-- ==== Sys2Proof/Machine/Alu.lean ====
section
/-! DEFINITION. Integer register instructions, immediates and constants (03 R68 to R73). -/

namespace Sys2Proof.Machine

/-! Arithmetic of the rules. -/

/-- Signed division, toward zero and saturating (03 R70). -/
def divS (n : Nat) (x y : BitVec n) : BitVec n :=
  if y = 0 then (if x.toInt < 0 then BitVec.intMin n else BitVec.intMax n)
  else if x = BitVec.intMin n && y = BitVec.allOnes n then BitVec.intMax n
  else BitVec.ofInt n (Int.tdiv x.toInt y.toInt)
/-- Unsigned division; by zero it gives all ones (03 R70). -/
def divU (n : Nat) (x y : BitVec n) : BitVec n := if y = 0 then BitVec.allOnes n else BitVec.ofNat n (x.toNat / y.toNat)
/-- Signed remainder, with the sign of rs1 (03 R69, R70). -/
def remS (n : Nat) (x y : BitVec n) : BitVec n :=
  if y = 0 then x
  else if x = BitVec.intMin n && y = BitVec.allOnes n then 0
  else BitVec.ofInt n (Int.tmod x.toInt y.toInt)
/-- Unsigned remainder (03 R70). -/
def remU (n : Nat) (x y : BitVec n) : BitVec n := if y = 0 then x else BitVec.ofNat n (x.toNat % y.toNat)
/-- Leading zeros below bit i. -/
def leading (x : Word) : Nat → Nat
  | 0 => 0
  | i + 1 => if bit x i then 0 else 1 + leading x i
/-- Trailing zeros from bit i on, over n bits. -/
def trailing (x : Word) : Nat → Nat → Nat
  | 0, _ => 0
  | n + 1, i => if bit x i then 0 else 1 + trailing x n (i + 1)
/-- The eight bytes reversed (03 R68). -/
def rev8 (x : Word) : Word := BitVec.ofNat 64 (Crypto.leNat (Crypto.leBytes 8 x.toNat).reverse)

/-! Shapes: the destination takes a function of the sources and the PC moves on. -/

/-- A register-register form. -/
def alu2 (f : Word → Word → Word) (t : Thr) (rd rs1 rs2 : RegNo) (s : State) : Host.Outcome State Fault Refusal :=
  s.run t (fun s => s.finish t (s.thr t).npc (fun x => x.writeG rd (f (x.readG rs1) (x.readG rs2))))
/-- A form of one source. -/
def alu1 (f : Word → Word) (t : Thr) (rd rs1 : RegNo) (s : State) : Host.Outcome State Fault Refusal :=
  s.run t (fun s => s.finish t (s.thr t).npc (fun x => x.writeG rd (f (x.readG rs1))))
/-- A constant form: a function of the PC. -/
def alu0 (f : Word → Word) (t : Thr) (rd : RegNo) (s : State) : Host.Outcome State Fault Refusal :=
  s.run t (fun s => s.finish t (s.thr t).npc (fun x => x.writeG rd (f x.pc)))

/-- ADD (03 R68). -/
def execAdd (t : Thr) (rd rs1 rs2 : RegNo) (s : State) : Host.Outcome State Fault Refusal :=
  alu2 (fun x y => x + y) t rd rs1 rs2 s
/-- SUB (03 R68). -/
def execSub (t : Thr) (rd rs1 rs2 : RegNo) (s : State) : Host.Outcome State Fault Refusal :=
  alu2 (fun x y => x - y) t rd rs1 rs2 s
/-- AND (03 R68). -/
def execAnd (t : Thr) (rd rs1 rs2 : RegNo) (s : State) : Host.Outcome State Fault Refusal :=
  alu2 (fun x y => x &&& y) t rd rs1 rs2 s
/-- OR (03 R68). -/
def execOr (t : Thr) (rd rs1 rs2 : RegNo) (s : State) : Host.Outcome State Fault Refusal :=
  alu2 (fun x y => x ||| y) t rd rs1 rs2 s
/-- XOR (03 R68). -/
def execXor (t : Thr) (rd rs1 rs2 : RegNo) (s : State) : Host.Outcome State Fault Refusal :=
  alu2 (fun x y => x ^^^ y) t rd rs1 rs2 s
/-- ANDN (03 R68). -/
def execAndn (t : Thr) (rd rs1 rs2 : RegNo) (s : State) : Host.Outcome State Fault Refusal :=
  alu2 (fun x y => x &&& ~~~ y) t rd rs1 rs2 s
/-- SLL (03 R68). -/
def execSll (t : Thr) (rd rs1 rs2 : RegNo) (s : State) : Host.Outcome State Fault Refusal :=
  alu2 (fun x y => x <<< (y.toNat % 64)) t rd rs1 rs2 s
/-- SRL (03 R68). -/
def execSrl (t : Thr) (rd rs1 rs2 : RegNo) (s : State) : Host.Outcome State Fault Refusal :=
  alu2 (fun x y => x >>> (y.toNat % 64)) t rd rs1 rs2 s
/-- SRA (03 R68). -/
def execSra (t : Thr) (rd rs1 rs2 : RegNo) (s : State) : Host.Outcome State Fault Refusal :=
  alu2 (fun x y => x.sshiftRight (y.toNat % 64)) t rd rs1 rs2 s
/-- ROL (03 R68). -/
def execRol (t : Thr) (rd rs1 rs2 : RegNo) (s : State) : Host.Outcome State Fault Refusal :=
  alu2 (fun x y => x.rotateLeft (y.toNat % 64)) t rd rs1 rs2 s
/-- ROR (03 R68). -/
def execRor (t : Thr) (rd rs1 rs2 : RegNo) (s : State) : Host.Outcome State Fault Refusal :=
  alu2 (fun x y => x.rotateRight (y.toNat % 64)) t rd rs1 rs2 s
/-- SLT (03 R68). -/
def execSlt (t : Thr) (rd rs1 rs2 : RegNo) (s : State) : Host.Outcome State Fault Refusal :=
  alu2 (fun x y => if x.slt y then 1 else 0) t rd rs1 rs2 s
/-- SLTU (03 R68). -/
def execSltu (t : Thr) (rd rs1 rs2 : RegNo) (s : State) : Host.Outcome State Fault Refusal :=
  alu2 (fun x y => if x.ult y then 1 else 0) t rd rs1 rs2 s
/-- MIN (03 R68). -/
def execMin (t : Thr) (rd rs1 rs2 : RegNo) (s : State) : Host.Outcome State Fault Refusal :=
  alu2 (fun x y => if x.slt y then x else y) t rd rs1 rs2 s
/-- MAX (03 R68). -/
def execMax (t : Thr) (rd rs1 rs2 : RegNo) (s : State) : Host.Outcome State Fault Refusal :=
  alu2 (fun x y => if x.slt y then y else x) t rd rs1 rs2 s
/-- MINU (03 R68). -/
def execMinu (t : Thr) (rd rs1 rs2 : RegNo) (s : State) : Host.Outcome State Fault Refusal :=
  alu2 (fun x y => if x.ult y then x else y) t rd rs1 rs2 s
/-- MAXU (03 R68). -/
def execMaxu (t : Thr) (rd rs1 rs2 : RegNo) (s : State) : Host.Outcome State Fault Refusal :=
  alu2 (fun x y => if x.ult y then y else x) t rd rs1 rs2 s
/-- MUL (03 R69). -/
def execMul (t : Thr) (rd rs1 rs2 : RegNo) (s : State) : Host.Outcome State Fault Refusal :=
  alu2 (fun x y => x * y) t rd rs1 rs2 s
/-- MULH (03 R69). -/
def execMulh (t : Thr) (rd rs1 rs2 : RegNo) (s : State) : Host.Outcome State Fault Refusal :=
  alu2 (fun x y => BitVec.ofInt 64 (x.toInt * y.toInt / 2 ^ 64)) t rd rs1 rs2 s
/-- MULHU (03 R69). -/
def execMulhu (t : Thr) (rd rs1 rs2 : RegNo) (s : State) : Host.Outcome State Fault Refusal :=
  alu2 (fun x y => BitVec.ofNat 64 (x.toNat * y.toNat / 2 ^ 64)) t rd rs1 rs2 s
/-- MULHSU (03 R69). -/
def execMulhsu (t : Thr) (rd rs1 rs2 : RegNo) (s : State) : Host.Outcome State Fault Refusal :=
  alu2 (fun x y => BitVec.ofInt 64 (x.toInt * (y.toNat : Int) / 2 ^ 64)) t rd rs1 rs2 s
/-- DIV (03 R70). -/
def execDiv (t : Thr) (rd rs1 rs2 : RegNo) (s : State) : Host.Outcome State Fault Refusal :=
  alu2 (fun x y => divS 64 x y) t rd rs1 rs2 s
/-- DIVU (03 R70). -/
def execDivu (t : Thr) (rd rs1 rs2 : RegNo) (s : State) : Host.Outcome State Fault Refusal :=
  alu2 (fun x y => divU 64 x y) t rd rs1 rs2 s
/-- REM (03 R70). -/
def execRem (t : Thr) (rd rs1 rs2 : RegNo) (s : State) : Host.Outcome State Fault Refusal :=
  alu2 (fun x y => remS 64 x y) t rd rs1 rs2 s
/-- REMU (03 R70). -/
def execRemu (t : Thr) (rd rs1 rs2 : RegNo) (s : State) : Host.Outcome State Fault Refusal :=
  alu2 (fun x y => remU 64 x y) t rd rs1 rs2 s
/-- ADDW (03 R71). -/
def execAddw (t : Thr) (rd rs1 rs2 : RegNo) (s : State) : Host.Outcome State Fault Refusal :=
  alu2 (fun x y => sext32 (x + y)) t rd rs1 rs2 s
/-- SUBW (03 R71). -/
def execSubw (t : Thr) (rd rs1 rs2 : RegNo) (s : State) : Host.Outcome State Fault Refusal :=
  alu2 (fun x y => sext32 (x - y)) t rd rs1 rs2 s
/-- SLLW (03 R71). -/
def execSllw (t : Thr) (rd rs1 rs2 : RegNo) (s : State) : Host.Outcome State Fault Refusal :=
  alu2 (fun x y => sext32 (x <<< (y.toNat % 32))) t rd rs1 rs2 s
/-- SRLW (03 R71). -/
def execSrlw (t : Thr) (rd rs1 rs2 : RegNo) (s : State) : Host.Outcome State Fault Refusal :=
  alu2 (fun x y => sext32 ((x &&& 0xFFFFFFFF) >>> (y.toNat % 32))) t rd rs1 rs2 s
/-- SRAW (03 R71). -/
def execSraw (t : Thr) (rd rs1 rs2 : RegNo) (s : State) : Host.Outcome State Fault Refusal :=
  alu2 (fun x y => (sext32 x).sshiftRight (y.toNat % 32)) t rd rs1 rs2 s
/-- MULW (03 R71). -/
def execMulw (t : Thr) (rd rs1 rs2 : RegNo) (s : State) : Host.Outcome State Fault Refusal :=
  alu2 (fun x y => sext32 (x * y)) t rd rs1 rs2 s
/-- DIVW (03 R70). -/
def execDivw (t : Thr) (rd rs1 rs2 : RegNo) (s : State) : Host.Outcome State Fault Refusal :=
  alu2 (fun x y => (divS 32 (x.setWidth 32) (y.setWidth 32)).signExtend 64) t rd rs1 rs2 s
/-- DIVUW (03 R70). -/
def execDivuw (t : Thr) (rd rs1 rs2 : RegNo) (s : State) : Host.Outcome State Fault Refusal :=
  alu2 (fun x y => (divU 32 (x.setWidth 32) (y.setWidth 32)).signExtend 64) t rd rs1 rs2 s
/-- REMW (03 R70). -/
def execRemw (t : Thr) (rd rs1 rs2 : RegNo) (s : State) : Host.Outcome State Fault Refusal :=
  alu2 (fun x y => (remS 32 (x.setWidth 32) (y.setWidth 32)).signExtend 64) t rd rs1 rs2 s
/-- REMUW (03 R70). -/
def execRemuw (t : Thr) (rd rs1 rs2 : RegNo) (s : State) : Host.Outcome State Fault Refusal :=
  alu2 (fun x y => (remU 32 (x.setWidth 32) (y.setWidth 32)).signExtend 64) t rd rs1 rs2 s
/-- CLZ (03 R68). -/
def execClz (t : Thr) (rd rs1 : RegNo) (s : State) : Host.Outcome State Fault Refusal :=
  alu1 (fun x => BitVec.ofNat 64 (leading x 64)) t rd rs1 s
/-- CTZ (03 R68). -/
def execCtz (t : Thr) (rd rs1 : RegNo) (s : State) : Host.Outcome State Fault Refusal :=
  alu1 (fun x => BitVec.ofNat 64 (trailing x 64 0)) t rd rs1 s
/-- POPC (03 R68). -/
def execPopc (t : Thr) (rd rs1 : RegNo) (s : State) : Host.Outcome State Fault Refusal :=
  alu1 (fun x => BitVec.ofNat 64 ((List.range 64).countP (fun i => bit x i))) t rd rs1 s
/-- REV8 (03 R68). -/
def execRev8 (t : Thr) (rd rs1 : RegNo) (s : State) : Host.Outcome State Fault Refusal :=
  alu1 (fun x => rev8 x) t rd rs1 s
/-- SEXT_B (03 R68). -/
def execSextB (t : Thr) (rd rs1 : RegNo) (s : State) : Host.Outcome State Fault Refusal :=
  alu1 (fun x => (x.setWidth 8).signExtend 64) t rd rs1 s
/-- SEXT_H (03 R68). -/
def execSextH (t : Thr) (rd rs1 : RegNo) (s : State) : Host.Outcome State Fault Refusal :=
  alu1 (fun x => (x.setWidth 16).signExtend 64) t rd rs1 s
/-- SEXT_W (03 R68). -/
def execSextW (t : Thr) (rd rs1 : RegNo) (s : State) : Host.Outcome State Fault Refusal :=
  alu1 (fun x => sext32 x) t rd rs1 s
/-- ZEXT_W (03 R68). -/
def execZextW (t : Thr) (rd rs1 : RegNo) (s : State) : Host.Outcome State Fault Refusal :=
  alu1 (fun x => x &&& 0xFFFFFFFF) t rd rs1 s
/-- ADDI (03 R72). -/
def execAddi (t : Thr) (rd rs1 : RegNo) (imm : BitVec 16) (s : State) : Host.Outcome State Fault Refusal :=
  alu1 (fun x => x + sext imm) t rd rs1 s
/-- ANDI (03 R72). -/
def execAndi (t : Thr) (rd rs1 : RegNo) (imm : BitVec 16) (s : State) : Host.Outcome State Fault Refusal :=
  alu1 (fun x => x &&& zext imm) t rd rs1 s
/-- ORI (03 R72). -/
def execOri (t : Thr) (rd rs1 : RegNo) (imm : BitVec 16) (s : State) : Host.Outcome State Fault Refusal :=
  alu1 (fun x => x ||| zext imm) t rd rs1 s
/-- XORI (03 R72). -/
def execXori (t : Thr) (rd rs1 : RegNo) (imm : BitVec 16) (s : State) : Host.Outcome State Fault Refusal :=
  alu1 (fun x => x ^^^ zext imm) t rd rs1 s
/-- SLTI (03 R72). -/
def execSlti (t : Thr) (rd rs1 : RegNo) (imm : BitVec 16) (s : State) : Host.Outcome State Fault Refusal :=
  alu1 (fun x => if x.slt (sext imm) then 1 else 0) t rd rs1 s
/-- SLTIU (03 R72). -/
def execSltiu (t : Thr) (rd rs1 : RegNo) (imm : BitVec 16) (s : State) : Host.Outcome State Fault Refusal :=
  alu1 (fun x => if x.ult (sext imm) then 1 else 0) t rd rs1 s
/-- ADDIW (03 R72). -/
def execAddiw (t : Thr) (rd rs1 : RegNo) (imm : BitVec 16) (s : State) : Host.Outcome State Fault Refusal :=
  alu1 (fun x => sext32 (x + sext imm)) t rd rs1 s
/-- SLLI (03 R72). -/
def execSlli (t : Thr) (rd rs1 : RegNo) (amt : BitVec 6) (s : State) : Host.Outcome State Fault Refusal :=
  alu1 (fun x => x <<< amt.toNat) t rd rs1 s
/-- SRLI (03 R72). -/
def execSrli (t : Thr) (rd rs1 : RegNo) (amt : BitVec 6) (s : State) : Host.Outcome State Fault Refusal :=
  alu1 (fun x => x >>> amt.toNat) t rd rs1 s
/-- SRAI (03 R72). -/
def execSrai (t : Thr) (rd rs1 : RegNo) (amt : BitVec 6) (s : State) : Host.Outcome State Fault Refusal :=
  alu1 (fun x => x.sshiftRight amt.toNat) t rd rs1 s
/-- RORI (03 R72). -/
def execRori (t : Thr) (rd rs1 : RegNo) (amt : BitVec 6) (s : State) : Host.Outcome State Fault Refusal :=
  alu1 (fun x => x.rotateRight amt.toNat) t rd rs1 s
/-- A 32-bit shift by an immediate: an amount with bit [5] set is illegal (03 R72). -/
def shiftW (sel : Nat) (f : Word → Word) (t : Thr) (rd rs1 : RegNo) (amt : BitVec 6) (s : State) : Host.Outcome State Fault Refusal :=
  if bit amt 5 then s.run t (fun s => s.illegal t (immWord 0x0A rd rs1 (sel * 256 + amt.toNat)))
  else alu1 f t rd rs1 s
/-- SLLIW (03 R72). -/
def execSlliw (t : Thr) (rd rs1 : RegNo) (amt : BitVec 6) (s : State) : Host.Outcome State Fault Refusal :=
  shiftW 8 (fun x => sext32 (x <<< amt.toNat)) t rd rs1 amt s
/-- SRLIW (03 R72). -/
def execSrliw (t : Thr) (rd rs1 : RegNo) (amt : BitVec 6) (s : State) : Host.Outcome State Fault Refusal :=
  shiftW 9 (fun x => sext32 ((x &&& 0xFFFFFFFF) >>> amt.toNat)) t rd rs1 amt s
/-- SRAIW (03 R72). -/
def execSraiw (t : Thr) (rd rs1 : RegNo) (amt : BitVec 6) (s : State) : Host.Outcome State Fault Refusal :=
  shiftW 10 (fun x => (sext32 x).sshiftRight amt.toNat) t rd rs1 amt s
/-- LUI (03 R73). -/
def execLui (t : Thr) (rd : RegNo) (imm : BitVec 21) (s : State) : Host.Outcome State Fault Refusal :=
  alu0 (fun _ => sext imm <<< (16 : Nat)) t rd s
/-- AUIPC (03 R73). -/
def execAuipc (t : Thr) (rd : RegNo) (imm : BitVec 21) (s : State) : Host.Outcome State Fault Refusal :=
  alu0 (fun pc => pc + sext imm <<< (12 : Nat)) t rd s

end Sys2Proof.Machine
end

◇ ◇ ◇ ◇ ◇ ◇ ◇

:: Exercise brief ::
Could you restate word for word the lines above, from the one that contains "SUB (03 R68). -/" through the one that contains "def execAnd (t", and no others?

:: Answer space ::
/-- SUB (03 R68). -/
def execSub (t : Thr) (rd rs1 rs2 : RegNo) (s : State) : Host.Outcome State Fault Refusal :=
  alu2 (fun x y => x - y) t rd rs1 rs2 s
/-- AND (03 R68). -/
def execAnd (t : Thr) (rd rs1 rs2 : RegNo) (s : State) : Host.Outcome State Fault Refusal :=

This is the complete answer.